== Segment start ==

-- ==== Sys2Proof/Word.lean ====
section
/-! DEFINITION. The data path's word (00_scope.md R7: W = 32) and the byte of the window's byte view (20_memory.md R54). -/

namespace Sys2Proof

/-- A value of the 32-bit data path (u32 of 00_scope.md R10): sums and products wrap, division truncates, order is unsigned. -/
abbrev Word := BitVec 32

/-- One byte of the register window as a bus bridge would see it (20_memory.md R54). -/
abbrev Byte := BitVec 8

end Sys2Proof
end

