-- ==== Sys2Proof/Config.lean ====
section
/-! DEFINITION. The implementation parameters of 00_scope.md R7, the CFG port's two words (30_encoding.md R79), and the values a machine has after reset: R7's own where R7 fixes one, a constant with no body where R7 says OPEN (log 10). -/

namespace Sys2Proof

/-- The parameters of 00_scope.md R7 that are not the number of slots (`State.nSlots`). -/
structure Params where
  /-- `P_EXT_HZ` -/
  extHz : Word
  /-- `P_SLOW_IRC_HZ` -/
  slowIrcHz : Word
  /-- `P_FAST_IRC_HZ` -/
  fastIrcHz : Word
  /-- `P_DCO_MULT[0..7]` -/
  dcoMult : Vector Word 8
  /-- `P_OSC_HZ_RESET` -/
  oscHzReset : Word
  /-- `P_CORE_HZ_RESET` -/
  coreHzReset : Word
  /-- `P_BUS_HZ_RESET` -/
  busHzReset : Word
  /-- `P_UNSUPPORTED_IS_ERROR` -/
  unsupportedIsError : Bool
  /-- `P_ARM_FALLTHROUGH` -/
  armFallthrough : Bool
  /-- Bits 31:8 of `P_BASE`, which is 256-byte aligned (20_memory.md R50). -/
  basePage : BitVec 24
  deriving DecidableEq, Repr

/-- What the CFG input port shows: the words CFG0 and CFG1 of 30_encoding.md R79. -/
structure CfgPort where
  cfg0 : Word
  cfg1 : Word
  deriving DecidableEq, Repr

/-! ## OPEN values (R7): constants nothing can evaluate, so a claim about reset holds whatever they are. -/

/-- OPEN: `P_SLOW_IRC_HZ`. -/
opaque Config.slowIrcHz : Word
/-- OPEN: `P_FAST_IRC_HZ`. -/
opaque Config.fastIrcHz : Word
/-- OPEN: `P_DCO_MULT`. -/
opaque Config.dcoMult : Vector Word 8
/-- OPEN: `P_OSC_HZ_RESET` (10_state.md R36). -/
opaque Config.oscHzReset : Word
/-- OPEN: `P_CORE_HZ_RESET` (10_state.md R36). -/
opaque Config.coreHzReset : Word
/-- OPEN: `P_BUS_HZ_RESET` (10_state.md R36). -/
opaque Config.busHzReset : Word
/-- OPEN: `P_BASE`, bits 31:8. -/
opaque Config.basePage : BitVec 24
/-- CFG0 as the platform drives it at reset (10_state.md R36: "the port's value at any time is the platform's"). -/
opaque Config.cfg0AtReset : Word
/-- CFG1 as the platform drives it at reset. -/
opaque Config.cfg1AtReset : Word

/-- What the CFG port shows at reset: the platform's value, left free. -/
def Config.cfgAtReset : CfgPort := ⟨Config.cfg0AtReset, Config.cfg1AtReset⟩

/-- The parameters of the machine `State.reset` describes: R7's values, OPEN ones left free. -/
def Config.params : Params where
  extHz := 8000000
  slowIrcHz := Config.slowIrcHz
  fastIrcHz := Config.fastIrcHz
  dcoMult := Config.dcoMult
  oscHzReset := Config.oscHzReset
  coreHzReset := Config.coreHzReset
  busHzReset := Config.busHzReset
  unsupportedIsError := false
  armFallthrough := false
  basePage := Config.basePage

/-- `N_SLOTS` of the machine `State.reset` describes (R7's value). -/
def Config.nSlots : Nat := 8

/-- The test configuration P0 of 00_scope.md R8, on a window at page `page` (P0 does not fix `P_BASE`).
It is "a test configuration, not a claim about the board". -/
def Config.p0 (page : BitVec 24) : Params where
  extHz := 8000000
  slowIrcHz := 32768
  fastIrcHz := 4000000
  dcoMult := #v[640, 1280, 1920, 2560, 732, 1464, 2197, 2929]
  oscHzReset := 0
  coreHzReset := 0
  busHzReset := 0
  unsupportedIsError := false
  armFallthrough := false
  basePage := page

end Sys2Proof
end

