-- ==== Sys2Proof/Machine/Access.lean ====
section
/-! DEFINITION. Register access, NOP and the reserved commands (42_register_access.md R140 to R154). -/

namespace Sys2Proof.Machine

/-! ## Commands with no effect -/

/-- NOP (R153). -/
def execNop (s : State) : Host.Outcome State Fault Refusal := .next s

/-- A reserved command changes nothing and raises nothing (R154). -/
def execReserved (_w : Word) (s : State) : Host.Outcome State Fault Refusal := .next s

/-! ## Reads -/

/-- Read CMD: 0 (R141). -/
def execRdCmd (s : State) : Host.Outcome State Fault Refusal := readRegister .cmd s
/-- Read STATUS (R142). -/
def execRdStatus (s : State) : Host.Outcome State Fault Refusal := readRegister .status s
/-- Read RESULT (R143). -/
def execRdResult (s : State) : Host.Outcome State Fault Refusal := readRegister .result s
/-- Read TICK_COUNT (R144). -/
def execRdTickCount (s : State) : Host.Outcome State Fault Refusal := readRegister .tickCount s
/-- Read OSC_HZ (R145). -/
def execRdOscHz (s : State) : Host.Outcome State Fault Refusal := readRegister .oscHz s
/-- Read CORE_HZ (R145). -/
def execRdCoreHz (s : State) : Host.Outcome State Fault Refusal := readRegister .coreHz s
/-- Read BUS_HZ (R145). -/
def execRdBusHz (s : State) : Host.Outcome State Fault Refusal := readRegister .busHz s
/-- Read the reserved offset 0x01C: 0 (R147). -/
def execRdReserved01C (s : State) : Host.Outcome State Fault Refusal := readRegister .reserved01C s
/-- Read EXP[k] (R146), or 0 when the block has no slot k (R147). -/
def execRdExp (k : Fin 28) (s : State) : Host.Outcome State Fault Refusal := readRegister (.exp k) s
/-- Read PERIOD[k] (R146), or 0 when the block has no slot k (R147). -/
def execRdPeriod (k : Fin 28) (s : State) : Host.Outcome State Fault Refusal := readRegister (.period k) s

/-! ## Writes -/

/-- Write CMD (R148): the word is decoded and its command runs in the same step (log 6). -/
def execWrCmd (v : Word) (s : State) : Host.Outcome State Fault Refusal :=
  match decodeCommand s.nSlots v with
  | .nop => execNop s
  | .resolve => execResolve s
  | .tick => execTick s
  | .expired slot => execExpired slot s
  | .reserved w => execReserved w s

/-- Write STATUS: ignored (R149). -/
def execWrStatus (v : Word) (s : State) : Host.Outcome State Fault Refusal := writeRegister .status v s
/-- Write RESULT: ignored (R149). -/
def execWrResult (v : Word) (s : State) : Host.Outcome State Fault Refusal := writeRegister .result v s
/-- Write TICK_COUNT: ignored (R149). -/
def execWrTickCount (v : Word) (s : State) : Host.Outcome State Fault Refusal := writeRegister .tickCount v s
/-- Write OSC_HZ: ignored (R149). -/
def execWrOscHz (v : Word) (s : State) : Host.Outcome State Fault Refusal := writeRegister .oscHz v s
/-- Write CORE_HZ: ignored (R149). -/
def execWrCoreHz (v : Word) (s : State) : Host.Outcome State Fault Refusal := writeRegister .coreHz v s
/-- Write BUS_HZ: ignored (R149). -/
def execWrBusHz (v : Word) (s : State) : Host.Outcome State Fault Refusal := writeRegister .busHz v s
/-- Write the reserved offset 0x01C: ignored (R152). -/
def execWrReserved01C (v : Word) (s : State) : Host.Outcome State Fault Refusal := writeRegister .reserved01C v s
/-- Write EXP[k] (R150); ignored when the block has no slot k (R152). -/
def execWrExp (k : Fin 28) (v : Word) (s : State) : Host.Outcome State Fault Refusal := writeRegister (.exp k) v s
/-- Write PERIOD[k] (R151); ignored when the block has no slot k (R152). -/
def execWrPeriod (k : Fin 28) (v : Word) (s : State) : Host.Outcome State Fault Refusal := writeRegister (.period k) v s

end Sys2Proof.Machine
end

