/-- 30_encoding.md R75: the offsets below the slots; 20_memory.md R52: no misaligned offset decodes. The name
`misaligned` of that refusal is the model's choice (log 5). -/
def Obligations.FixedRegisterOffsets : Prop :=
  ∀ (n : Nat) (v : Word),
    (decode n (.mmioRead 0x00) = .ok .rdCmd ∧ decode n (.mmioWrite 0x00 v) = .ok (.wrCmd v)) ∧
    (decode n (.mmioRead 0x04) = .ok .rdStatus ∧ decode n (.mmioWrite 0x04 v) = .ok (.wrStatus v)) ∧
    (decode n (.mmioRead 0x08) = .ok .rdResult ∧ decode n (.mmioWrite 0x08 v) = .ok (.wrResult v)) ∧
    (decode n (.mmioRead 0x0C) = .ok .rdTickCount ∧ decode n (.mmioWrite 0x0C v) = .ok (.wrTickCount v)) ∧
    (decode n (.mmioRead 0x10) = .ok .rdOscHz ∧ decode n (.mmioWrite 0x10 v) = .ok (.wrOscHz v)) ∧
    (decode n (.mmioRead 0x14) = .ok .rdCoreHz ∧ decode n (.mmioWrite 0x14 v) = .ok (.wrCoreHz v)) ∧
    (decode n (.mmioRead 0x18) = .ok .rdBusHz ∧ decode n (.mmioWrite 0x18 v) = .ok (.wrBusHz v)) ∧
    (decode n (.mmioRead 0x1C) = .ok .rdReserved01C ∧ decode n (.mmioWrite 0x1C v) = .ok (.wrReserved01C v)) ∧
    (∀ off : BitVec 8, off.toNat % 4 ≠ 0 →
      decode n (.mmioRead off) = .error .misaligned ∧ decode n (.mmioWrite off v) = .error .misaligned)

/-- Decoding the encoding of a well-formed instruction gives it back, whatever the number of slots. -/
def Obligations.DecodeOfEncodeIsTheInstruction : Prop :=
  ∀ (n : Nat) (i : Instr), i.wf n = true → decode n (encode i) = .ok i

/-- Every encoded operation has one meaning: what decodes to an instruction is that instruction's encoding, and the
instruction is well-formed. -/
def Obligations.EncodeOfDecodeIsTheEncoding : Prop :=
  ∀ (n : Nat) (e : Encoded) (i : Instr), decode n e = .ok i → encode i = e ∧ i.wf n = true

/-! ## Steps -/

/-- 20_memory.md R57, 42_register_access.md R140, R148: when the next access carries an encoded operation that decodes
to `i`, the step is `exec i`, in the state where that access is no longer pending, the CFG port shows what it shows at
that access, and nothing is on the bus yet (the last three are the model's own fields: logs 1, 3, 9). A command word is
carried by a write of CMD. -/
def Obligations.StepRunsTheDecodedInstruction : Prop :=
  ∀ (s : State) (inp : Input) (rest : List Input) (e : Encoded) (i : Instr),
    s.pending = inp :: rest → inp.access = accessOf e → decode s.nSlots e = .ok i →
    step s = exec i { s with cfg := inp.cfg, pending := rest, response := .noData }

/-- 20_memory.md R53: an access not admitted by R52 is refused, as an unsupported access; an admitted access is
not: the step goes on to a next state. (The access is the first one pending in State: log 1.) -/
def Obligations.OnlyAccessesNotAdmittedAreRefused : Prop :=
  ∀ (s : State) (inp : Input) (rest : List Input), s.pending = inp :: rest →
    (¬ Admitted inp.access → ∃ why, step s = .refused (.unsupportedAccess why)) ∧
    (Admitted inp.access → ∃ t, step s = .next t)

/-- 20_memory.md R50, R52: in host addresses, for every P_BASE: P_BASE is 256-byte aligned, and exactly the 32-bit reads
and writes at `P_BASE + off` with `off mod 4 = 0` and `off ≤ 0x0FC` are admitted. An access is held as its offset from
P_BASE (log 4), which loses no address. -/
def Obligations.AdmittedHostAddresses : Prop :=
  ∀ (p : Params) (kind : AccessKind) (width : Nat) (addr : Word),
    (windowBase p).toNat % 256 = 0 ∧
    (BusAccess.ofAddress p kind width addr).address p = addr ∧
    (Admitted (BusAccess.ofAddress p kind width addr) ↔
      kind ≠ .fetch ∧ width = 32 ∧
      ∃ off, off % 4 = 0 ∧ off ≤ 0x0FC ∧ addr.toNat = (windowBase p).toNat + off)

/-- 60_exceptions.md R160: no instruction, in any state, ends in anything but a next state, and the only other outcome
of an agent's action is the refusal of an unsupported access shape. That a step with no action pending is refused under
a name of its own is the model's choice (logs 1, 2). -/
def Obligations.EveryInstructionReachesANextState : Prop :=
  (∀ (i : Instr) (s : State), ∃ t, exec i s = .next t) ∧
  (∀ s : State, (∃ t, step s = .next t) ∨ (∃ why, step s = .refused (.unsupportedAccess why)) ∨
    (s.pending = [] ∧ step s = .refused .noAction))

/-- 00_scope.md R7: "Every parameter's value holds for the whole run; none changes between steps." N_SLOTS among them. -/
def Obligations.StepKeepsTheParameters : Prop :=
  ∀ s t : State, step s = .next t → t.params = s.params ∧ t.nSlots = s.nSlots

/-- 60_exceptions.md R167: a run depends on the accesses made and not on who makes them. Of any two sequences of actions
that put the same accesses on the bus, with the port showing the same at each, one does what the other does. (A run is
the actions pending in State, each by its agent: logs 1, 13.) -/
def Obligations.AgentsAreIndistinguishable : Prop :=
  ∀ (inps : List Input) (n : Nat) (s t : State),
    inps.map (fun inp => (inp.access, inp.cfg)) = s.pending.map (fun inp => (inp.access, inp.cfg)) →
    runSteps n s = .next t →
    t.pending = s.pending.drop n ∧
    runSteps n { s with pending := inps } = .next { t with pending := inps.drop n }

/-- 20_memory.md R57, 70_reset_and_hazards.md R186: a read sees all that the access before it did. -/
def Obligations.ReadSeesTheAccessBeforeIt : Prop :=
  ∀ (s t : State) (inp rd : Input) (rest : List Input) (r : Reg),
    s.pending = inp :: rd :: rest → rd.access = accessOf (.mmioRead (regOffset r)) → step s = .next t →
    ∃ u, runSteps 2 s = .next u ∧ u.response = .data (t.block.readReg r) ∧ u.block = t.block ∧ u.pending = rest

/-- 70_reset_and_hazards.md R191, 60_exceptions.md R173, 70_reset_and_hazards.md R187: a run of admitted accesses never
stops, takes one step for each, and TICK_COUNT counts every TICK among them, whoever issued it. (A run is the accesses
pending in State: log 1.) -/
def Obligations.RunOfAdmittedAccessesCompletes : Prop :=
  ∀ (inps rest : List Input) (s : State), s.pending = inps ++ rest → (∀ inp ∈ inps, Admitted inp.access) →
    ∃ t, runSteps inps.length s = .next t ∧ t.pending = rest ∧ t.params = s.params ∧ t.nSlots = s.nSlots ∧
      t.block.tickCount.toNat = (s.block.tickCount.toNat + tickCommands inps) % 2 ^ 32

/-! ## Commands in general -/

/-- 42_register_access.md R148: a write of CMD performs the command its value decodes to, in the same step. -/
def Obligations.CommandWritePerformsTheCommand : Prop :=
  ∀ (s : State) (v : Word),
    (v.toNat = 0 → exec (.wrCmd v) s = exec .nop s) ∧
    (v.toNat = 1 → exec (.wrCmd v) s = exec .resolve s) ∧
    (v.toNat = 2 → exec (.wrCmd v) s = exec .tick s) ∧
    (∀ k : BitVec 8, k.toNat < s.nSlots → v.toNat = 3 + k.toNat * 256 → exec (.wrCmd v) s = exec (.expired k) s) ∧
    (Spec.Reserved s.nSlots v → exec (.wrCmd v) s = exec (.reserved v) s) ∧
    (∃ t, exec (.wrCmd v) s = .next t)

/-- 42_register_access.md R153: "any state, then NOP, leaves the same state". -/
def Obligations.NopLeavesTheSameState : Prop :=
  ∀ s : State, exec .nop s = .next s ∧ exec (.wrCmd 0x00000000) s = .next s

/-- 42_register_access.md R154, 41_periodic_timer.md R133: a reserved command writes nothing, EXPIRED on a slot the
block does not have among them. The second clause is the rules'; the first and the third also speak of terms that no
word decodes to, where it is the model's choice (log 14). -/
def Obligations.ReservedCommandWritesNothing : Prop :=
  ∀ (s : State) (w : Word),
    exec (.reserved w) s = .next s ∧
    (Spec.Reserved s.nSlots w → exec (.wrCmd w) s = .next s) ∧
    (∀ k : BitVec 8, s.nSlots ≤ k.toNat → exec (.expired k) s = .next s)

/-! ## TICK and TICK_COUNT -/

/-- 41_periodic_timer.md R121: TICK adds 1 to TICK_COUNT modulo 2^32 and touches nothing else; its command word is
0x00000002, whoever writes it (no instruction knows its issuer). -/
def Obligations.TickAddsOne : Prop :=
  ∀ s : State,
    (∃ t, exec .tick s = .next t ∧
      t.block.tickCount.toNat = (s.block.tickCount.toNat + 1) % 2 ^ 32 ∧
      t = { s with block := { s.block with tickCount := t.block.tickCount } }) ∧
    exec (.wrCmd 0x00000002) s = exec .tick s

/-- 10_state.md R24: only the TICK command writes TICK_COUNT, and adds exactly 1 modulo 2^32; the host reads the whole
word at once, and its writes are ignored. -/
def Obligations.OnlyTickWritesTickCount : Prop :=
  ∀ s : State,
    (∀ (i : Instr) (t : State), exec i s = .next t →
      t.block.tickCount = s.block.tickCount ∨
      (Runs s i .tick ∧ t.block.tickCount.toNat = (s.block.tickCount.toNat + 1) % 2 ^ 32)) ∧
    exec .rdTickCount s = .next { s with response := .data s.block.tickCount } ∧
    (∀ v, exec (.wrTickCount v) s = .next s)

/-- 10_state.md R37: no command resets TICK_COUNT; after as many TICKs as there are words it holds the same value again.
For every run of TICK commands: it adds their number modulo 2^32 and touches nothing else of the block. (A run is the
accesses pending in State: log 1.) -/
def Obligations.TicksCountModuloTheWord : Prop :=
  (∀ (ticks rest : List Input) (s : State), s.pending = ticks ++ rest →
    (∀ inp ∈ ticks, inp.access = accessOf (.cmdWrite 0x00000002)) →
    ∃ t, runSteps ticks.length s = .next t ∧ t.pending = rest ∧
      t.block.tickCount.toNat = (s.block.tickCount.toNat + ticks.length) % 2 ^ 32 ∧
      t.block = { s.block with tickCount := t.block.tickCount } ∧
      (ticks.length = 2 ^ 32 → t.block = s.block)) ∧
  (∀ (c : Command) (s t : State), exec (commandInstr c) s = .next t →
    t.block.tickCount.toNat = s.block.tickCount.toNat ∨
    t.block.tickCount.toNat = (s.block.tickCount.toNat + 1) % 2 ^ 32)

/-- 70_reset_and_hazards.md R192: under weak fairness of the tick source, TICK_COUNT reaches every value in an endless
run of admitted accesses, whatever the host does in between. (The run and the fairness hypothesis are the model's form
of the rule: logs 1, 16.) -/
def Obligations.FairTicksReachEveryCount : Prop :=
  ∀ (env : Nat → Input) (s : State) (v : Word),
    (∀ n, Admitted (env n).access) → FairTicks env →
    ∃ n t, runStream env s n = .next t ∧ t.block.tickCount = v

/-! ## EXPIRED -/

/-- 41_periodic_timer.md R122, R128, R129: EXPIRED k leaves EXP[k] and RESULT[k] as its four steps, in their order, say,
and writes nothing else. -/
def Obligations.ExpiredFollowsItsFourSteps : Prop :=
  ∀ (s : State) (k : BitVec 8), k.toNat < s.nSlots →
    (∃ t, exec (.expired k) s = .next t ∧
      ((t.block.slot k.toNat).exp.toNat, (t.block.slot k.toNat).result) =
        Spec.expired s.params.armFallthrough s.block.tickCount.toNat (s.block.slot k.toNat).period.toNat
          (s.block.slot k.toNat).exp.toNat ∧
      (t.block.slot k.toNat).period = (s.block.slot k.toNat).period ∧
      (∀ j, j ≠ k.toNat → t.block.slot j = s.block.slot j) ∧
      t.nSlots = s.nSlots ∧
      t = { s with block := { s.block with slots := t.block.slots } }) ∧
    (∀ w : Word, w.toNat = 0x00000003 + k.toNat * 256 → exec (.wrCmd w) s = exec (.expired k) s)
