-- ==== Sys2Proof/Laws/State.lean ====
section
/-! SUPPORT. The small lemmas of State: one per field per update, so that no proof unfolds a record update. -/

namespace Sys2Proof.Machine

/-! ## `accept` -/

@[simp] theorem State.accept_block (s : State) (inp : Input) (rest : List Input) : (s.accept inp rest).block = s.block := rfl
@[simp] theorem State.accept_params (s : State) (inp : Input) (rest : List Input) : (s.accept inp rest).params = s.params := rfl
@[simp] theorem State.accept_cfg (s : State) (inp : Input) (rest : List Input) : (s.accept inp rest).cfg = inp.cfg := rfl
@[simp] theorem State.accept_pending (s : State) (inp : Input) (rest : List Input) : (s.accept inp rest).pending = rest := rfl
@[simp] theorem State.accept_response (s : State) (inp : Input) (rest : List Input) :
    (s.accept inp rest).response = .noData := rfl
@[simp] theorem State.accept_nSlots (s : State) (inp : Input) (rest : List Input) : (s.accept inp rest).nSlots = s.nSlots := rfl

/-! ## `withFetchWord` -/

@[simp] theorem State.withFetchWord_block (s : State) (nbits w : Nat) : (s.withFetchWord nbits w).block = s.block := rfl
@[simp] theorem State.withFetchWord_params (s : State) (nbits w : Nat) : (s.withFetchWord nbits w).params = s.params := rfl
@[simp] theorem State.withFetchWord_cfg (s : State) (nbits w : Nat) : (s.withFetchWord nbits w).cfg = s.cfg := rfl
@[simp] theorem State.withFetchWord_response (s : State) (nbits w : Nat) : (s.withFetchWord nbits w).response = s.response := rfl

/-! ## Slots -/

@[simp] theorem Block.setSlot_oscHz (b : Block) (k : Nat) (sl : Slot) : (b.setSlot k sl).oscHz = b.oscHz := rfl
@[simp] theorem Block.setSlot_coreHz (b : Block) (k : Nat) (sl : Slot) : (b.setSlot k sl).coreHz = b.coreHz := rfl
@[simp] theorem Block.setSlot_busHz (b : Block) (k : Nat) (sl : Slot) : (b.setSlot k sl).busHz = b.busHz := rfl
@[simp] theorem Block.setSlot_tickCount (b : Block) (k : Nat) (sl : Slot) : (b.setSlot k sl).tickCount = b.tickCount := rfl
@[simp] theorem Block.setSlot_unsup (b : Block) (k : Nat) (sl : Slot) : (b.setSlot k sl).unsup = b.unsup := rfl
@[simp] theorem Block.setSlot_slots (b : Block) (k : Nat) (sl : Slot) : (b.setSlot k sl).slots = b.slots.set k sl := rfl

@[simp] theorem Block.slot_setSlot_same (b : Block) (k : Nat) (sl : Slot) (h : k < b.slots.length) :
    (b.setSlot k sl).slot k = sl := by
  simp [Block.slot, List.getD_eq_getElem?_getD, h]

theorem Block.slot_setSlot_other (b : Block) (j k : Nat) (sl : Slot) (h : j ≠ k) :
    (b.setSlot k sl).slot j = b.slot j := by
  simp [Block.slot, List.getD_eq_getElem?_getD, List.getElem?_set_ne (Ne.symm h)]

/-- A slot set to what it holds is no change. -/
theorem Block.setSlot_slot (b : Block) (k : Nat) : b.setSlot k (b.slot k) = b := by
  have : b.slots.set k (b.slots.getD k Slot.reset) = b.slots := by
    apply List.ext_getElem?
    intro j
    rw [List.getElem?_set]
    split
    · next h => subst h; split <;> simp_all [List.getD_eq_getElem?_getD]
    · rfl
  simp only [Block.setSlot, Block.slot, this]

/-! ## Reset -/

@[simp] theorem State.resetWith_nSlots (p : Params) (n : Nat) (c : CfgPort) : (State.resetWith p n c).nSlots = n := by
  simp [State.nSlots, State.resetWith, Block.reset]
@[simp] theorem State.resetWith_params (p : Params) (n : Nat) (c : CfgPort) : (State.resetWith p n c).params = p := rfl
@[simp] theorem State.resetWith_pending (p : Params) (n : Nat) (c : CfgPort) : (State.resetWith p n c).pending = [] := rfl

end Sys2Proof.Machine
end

== Segment end ==

**What is required**
Go through the material above and copy each line that has the word "changes".

**Response to this task**
/-- A reserved command changes nothing and raises nothing (R154). -/
/-- 00_scope.md R7: "Every parameter's value holds for the whole run; none changes between steps." N_SLOTS among them. -/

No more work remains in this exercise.